* REQUIRED WORK *
Provide only the number of lines below that contain the word "Chan".

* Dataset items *
@[simp] theorem State.notifyBoth_pending (s : State) (b : NoticeBody) : (s.notifyBoth b).pending = s.pending := by
  rw [State.notifyBoth_links_only]
@[simp] theorem State.notifyBoth_hub (s : State) (b : NoticeBody) : (s.notifyBoth b).hub = s.hub := by
  rw [State.notifyBoth_links_only]
@[simp] theorem State.notifyBoth_pins (s : State) (b : NoticeBody) : (s.notifyBoth b).pins = s.pins := by
  rw [State.notifyBoth_links_only]
@[simp] theorem State.notifyBoth_ports (s : State) (b : NoticeBody) : (s.notifyBoth b).ports = s.ports := by
  rw [State.notifyBoth_links_only]
@[simp] theorem State.notifyBoth_holderI (s : State) (b : NoticeBody) : (s.notifyBoth b).holderI = s.holderI := by
  rw [State.notifyBoth_links_only]
@[simp] theorem State.notifyBoth_motors (s : State) (b : NoticeBody) : (s.notifyBoth b).motors = s.motors := by
  rw [State.notifyBoth_links_only]
@[simp] theorem State.notifyBoth_pairs (s : State) (b : NoticeBody) : (s.notifyBoth b).pairs = s.pairs := by
  rw [State.notifyBoth_links_only]
@[simp] theorem State.notifyBoth_samples (s : State) (b : NoticeBody) : (s.notifyBoth b).samples = s.samples := by
  rw [State.notifyBoth_links_only]
@[simp] theorem State.notifyBoth_views (s : State) (b : NoticeBody) : (s.notifyBoth b).views = s.views := by
  rw [State.notifyBoth_links_only]
@[simp] theorem State.notifyBoth_sharedI (s : State) (b : NoticeBody) : (s.notifyBoth b).sharedI = s.sharedI := by
  rw [State.notifyBoth_links_only]
@[simp] theorem State.notifyBoth_brick (s : State) (b : NoticeBody) : (s.notifyBoth b).brick = s.brick := by
  rw [State.notifyBoth_links_only]
@[simp] theorem State.notifyBoth_brickSet (s : State) (b : NoticeBody) : (s.notifyBoth b).brickSet = s.brickSet := by
  rw [State.notifyBoth_links_only]
@[simp] theorem State.notifyBoth_brickWork (s : State) (b : NoticeBody) : (s.notifyBoth b).brickWork = s.brickWork := by
  rw [State.notifyBoth_links_only]
@[simp] theorem State.notifyBoth_subs (s : State) (b : NoticeBody) : (s.notifyBoth b).subs = s.subs := by
  rw [State.notifyBoth_links_only]
@[simp] theorem State.notifyBoth_watches (s : State) (b : NoticeBody) : (s.notifyBoth b).watches = s.watches := by
  rw [State.notifyBoth_links_only]
@[simp] theorem State.notifyBoth_scheds (s : State) (b : NoticeBody) : (s.notifyBoth b).scheds = s.scheds := by
  rw [State.notifyBoth_links_only]
@[simp] theorem State.notifyBoth_sound (s : State) (b : NoticeBody) : (s.notifyBoth b).sound = s.sound := by
  rw [State.notifyBoth_links_only]
@[simp] theorem State.notifyBoth_assets (s : State) (b : NoticeBody) : (s.notifyBoth b).assets = s.assets := by
  rw [State.notifyBoth_links_only]
@[simp] theorem State.notifyBoth_media (s : State) (b : NoticeBody) : (s.notifyBoth b).media = s.media := by
  rw [State.notifyBoth_links_only]
@[simp] theorem State.notifyBoth_supply (s : State) (b : NoticeBody) : (s.notifyBoth b).supply = s.supply := by
  rw [State.notifyBoth_links_only]
@[simp] theorem State.notifyBoth_port (s : State) (b : NoticeBody) (p : Port) :
    (s.notifyBoth b).port p = s.port p := by
  rw [State.notifyBoth_links_only]; rfl
@[simp] theorem State.notifyBoth_motor (s : State) (b : NoticeBody) (p : Port) :
    (s.notifyBoth b).motor p = s.motor p := by
  rw [State.notifyBoth_links_only]; rfl
@[simp] theorem State.notifyBoth_pair (s : State) (b : NoticeBody) (k : Nat) :
    (s.notifyBoth b).pair k = s.pair k := by
  rw [State.notifyBoth_links_only]; rfl
@[simp] theorem State.notifyBoth_sample (s : State) (b : NoticeBody) (c : Chan) :
    (s.notifyBoth b).sample c = s.sample c := by
  rw [State.notifyBoth_links_only]; rfl
@[simp] theorem State.notifyBoth_view (s : State) (b : NoticeBody) (k : Link) (c : Chan) :
    (s.notifyBoth b).view k c = s.view k c := by
  rw [State.notifyBoth_links_only]; rfl
@[simp] theorem State.notifyBoth_watch (s : State) (b : NoticeBody) (k : Link) (n : Nat) :
    (s.notifyBoth b).watch k n = s.watch k n := by
  rw [State.notifyBoth_links_only]; rfl
@[simp] theorem State.notifyBoth_sched (s : State) (b : NoticeBody) (k : Link) :
    (s.notifyBoth b).sched k = s.sched k := by
  rw [State.notifyBoth_links_only]; rfl
@[simp] theorem State.notifyBoth_stream (s : State) (b : NoticeBody) (k : Link) (n : Nat) :
    (s.notifyBoth b).stream k n = s.stream k n := by
  rw [State.notifyBoth_links_only]; rfl
@[simp] theorem State.notifyBoth_voice (s : State) (b : NoticeBody) (v : VoiceId) :
    (s.notifyBoth b).voice v = s.voice v := by
  rw [State.notifyBoth_links_only]; rfl
@[simp] theorem State.notifyBoth_entry (s : State) (b : NoticeBody) (n : Nat) :
    (s.notifyBoth b).entry n = s.entry n := by
  rw [State.notifyBoth_links_only]; rfl
@[simp] theorem State.notifyBoth_block (s : State) (b : NoticeBody) (n : Nat) :
    (s.notifyBoth b).block n = s.block n := by
  rw [State.notifyBoth_links_only]; rfl
@[simp] theorem State.notifyBoth_now (s : State) (b : NoticeBody) :
    (s.notifyBoth b).now = s.now := by
  rw [State.notifyBoth_links_only]; rfl
@[simp] theorem State.notifyBoth_cutoff (s : State) (b : NoticeBody) :
    (s.notifyBoth b).cutoff = s.cutoff := by
  rw [State.notifyBoth_links_only]; rfl
@[simp] theorem State.notifyBoth_hubReady (s : State) (b : NoticeBody) :
    (s.notifyBoth b).hubReady = s.hubReady := by
  rw [State.notifyBoth_links_only]; rfl
@[simp] theorem State.notifyBoth_classOf (s : State) (b : NoticeBody) (p : Port) :
    (s.notifyBoth b).classOf p = s.classOf p := by
  rw [State.notifyBoth_links_only]; rfl
@[simp] theorem State.notifyBoth_active (s : State) (b : NoticeBody) (p : Port) :
    (s.notifyBoth b).active p = s.active p := by
  rw [State.notifyBoth_links_only]; rfl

* REPLY TO THE EXERCISE *
2